A Radial Velocity Test for Supermassive Black Hole Binaries as an Explanation for Broad, Double-Peaked Emission Lines in Active Galactic Nuclei

TL;DR

This study tests whether supermassive black hole binaries cause double-peaked emission lines in active galactic nuclei, finding evidence against this hypothesis through long-term velocity monitoring.

Contribution

It provides the first extensive long-term velocity monitoring of 13 AGNs, challenging the SMBH binary explanation for double-peaked emission lines.

Findings

Velocity variations are inconsistent with circular SMBH binary orbits.

Binary periods would imply unreasonably high black hole masses.

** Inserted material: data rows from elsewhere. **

theorem Numbers.append {es fs : List Event} {a b c x y z : List (Option Nat)} (h : Numbers es a b c)
    (k : Numbers fs x y z) : Numbers (es ++ fs) (a ++ x) (b ++ y) (c ++ z) := by
  constructor <;> simp [h.enq, h.deq, h.deliver, k.enq, k.deq, k.deliver]

/-- What DECODE records is no part of the order (R200). -/
theorem decodeEvents_numbers (r : PendingRequest) (d : Decoded) : Numbers (decodeEvents r d) [] [] [] := by
  cases d <;> exact ⟨rfl, rfl, rfl⟩

theorem delivery_numbers (r : PendingRequest) (buf : List Byte) (count : Nat) (success : Bool) (d : Decoded) :
    Numbers (.deliver r.owner r.seq buf count success :: decodeEvents r d) [] [] [r.seq] :=
  .append (es := [_]) ⟨rfl, rfl, rfl⟩ (decodeEvents_numbers r d)

theorem drainEvents_cons {ps : Params} {r : PendingRequest} {rest : List PendingRequest} {es : List Event}
    (h : drainEvents ps (r :: rest) = .ok es) :
    ∃ d fs, drainEvents ps rest = .ok fs ∧
      es = .deq r.seq :: .deliver r.owner r.seq (zeros r.expLen) 0 false :: (decodeEvents r d ++ fs) := by
  unfold drainEvents at h
  split at h
  next d fs _ hfs =>
    cases h
    exact ⟨d, fs, hfs, rfl⟩
  · cases h
  · cases h

/-- D_STOP dequeues and delivers each queued request once, in the order of the queue (R231). -/
theorem drainEvents_numbers {ps : Params} {q : List PendingRequest} {es : List Event} (h : drainEvents ps q = .ok es) :
    Numbers es [] (q.map (·.seq)) (q.map (·.seq)) := by
  induction q generalizing es with
  | nil =>
    cases h
    exact ⟨rfl, rfl, rfl⟩
  | cons r rest ih =>
    obtain ⟨d, fs, hfs, rfl⟩ := drainEvents_cons h
    have hDeq : Numbers [.deq r.seq] [] [r.seq] [] := ⟨rfl, rfl, rfl⟩
    exact hDeq.append ((delivery_numbers r _ 0 false d).append (ih hfs))

/-! ### One rule for the order, and its cases -/

namespace FifoInv

variable {s t : State}

/-- A step keeps the order if its events balance ENQ_SEQ, the queue and CUR: what was there and came in is what went out and is
there (R73, R76). -/
theorem append (hf : FifoInv s) {es : List Event} {enq deq deliver : List (Option Nat)} (hHist : t.hist = s.hist ++ es)
    (hn : Numbers es enq deq deliver) (hSeq : (List.range t.enqSeq).map some = (List.range s.enqSeq).map some ++ enq)
    (hQueue : s.queue.map (·.seq) ++ enq = deq ++ t.queue.map (·.seq))
    (hCur : s.cur.toList.map (·.seq) ++ deq = deliver ++ t.cur.toList.map (·.seq)) : FifoInv t where
  accepted := by rw [hHist, enqSeqs_append, hn.enq, hf.accepted, hSeq]
  dequeued := by
    rw [hHist, enqSeqs_append, deqSeqs_append, hn.enq, hn.deq, hf.dequeued, List.append_assoc, hQueue, List.append_assoc]
  delivered := by
    rw [hHist, deqSeqs_append, deliverSeqs_append, hn.deq, hn.deliver, hf.delivered, List.append_assoc, hCur,
      List.append_assoc]
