-- ==== Sys2Proof/Machine/Step.lean ====
section
/-! DEFINITION. One step: the next event of the schedule is taken and run (00_scope.md R11). -/

namespace Sys2Proof.Machine

/-- The next event is taken from `inputs` and run on the rest of the state. With none to come no agent acts, and the
state stays as it is (log entry 10). -/
def step (s : State) : Host.Outcome State Fault Refusal :=
  match s.inputs with
  | [] => .next s
  | e :: rest => runEvent e (s.withInputs rest)

/-- The state whose very next step runs the opcode-table word's instruction (log entry 2). -/
def State.withFetchWord (s : State) (nbits w : Nat) : State := scheduleTableWord nbits w s

end Sys2Proof.Machine
end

Line profile responses do not match SMBH binary predictions.

Abstract

One of the proposed explanations for the broad, double-peaked Balmer emission lines observed in the spectra of some active galactic nuclei (AGNs) is that they are associated with sub-parsec supermassive black hole (SMBH) binaries. Here, we test the binary broad-line region hypothesis through several decades of monitoring of the velocity structure of double-peaked H-alpha emission lines in 13 low-redshift, mostly radio-loud AGNs. This is a much larger set of objects compared to an earlier test by Eracleous et al. (1997) and we use much longer time series for the three objects studied in that paper. Although systematic changes in radial velocity can be traced in many of their lines, they are demonstrably not like those of a spectroscopic binary in a circular orbit. Any spectroscopic binary period must therefore be much longer than the span of the monitoring (assuming a circular orbit), which in turn would require black hole masses that exceed by 1-2 orders of magnitude the values obtained for these objects using techniques such as reverberation mapping and stellar velocity dispersion. Moreover, the response of the double-peaked Balmer line profiles to fluctuations of the ionizing continuum and the shape of the Ly-alpha profiles are incompatible with a SMBH binary. The binary broad-line region hypothesis is therefore disfavored. Other processes evidently shape these line profiles and cause the long-term velocity variations of the double peaks.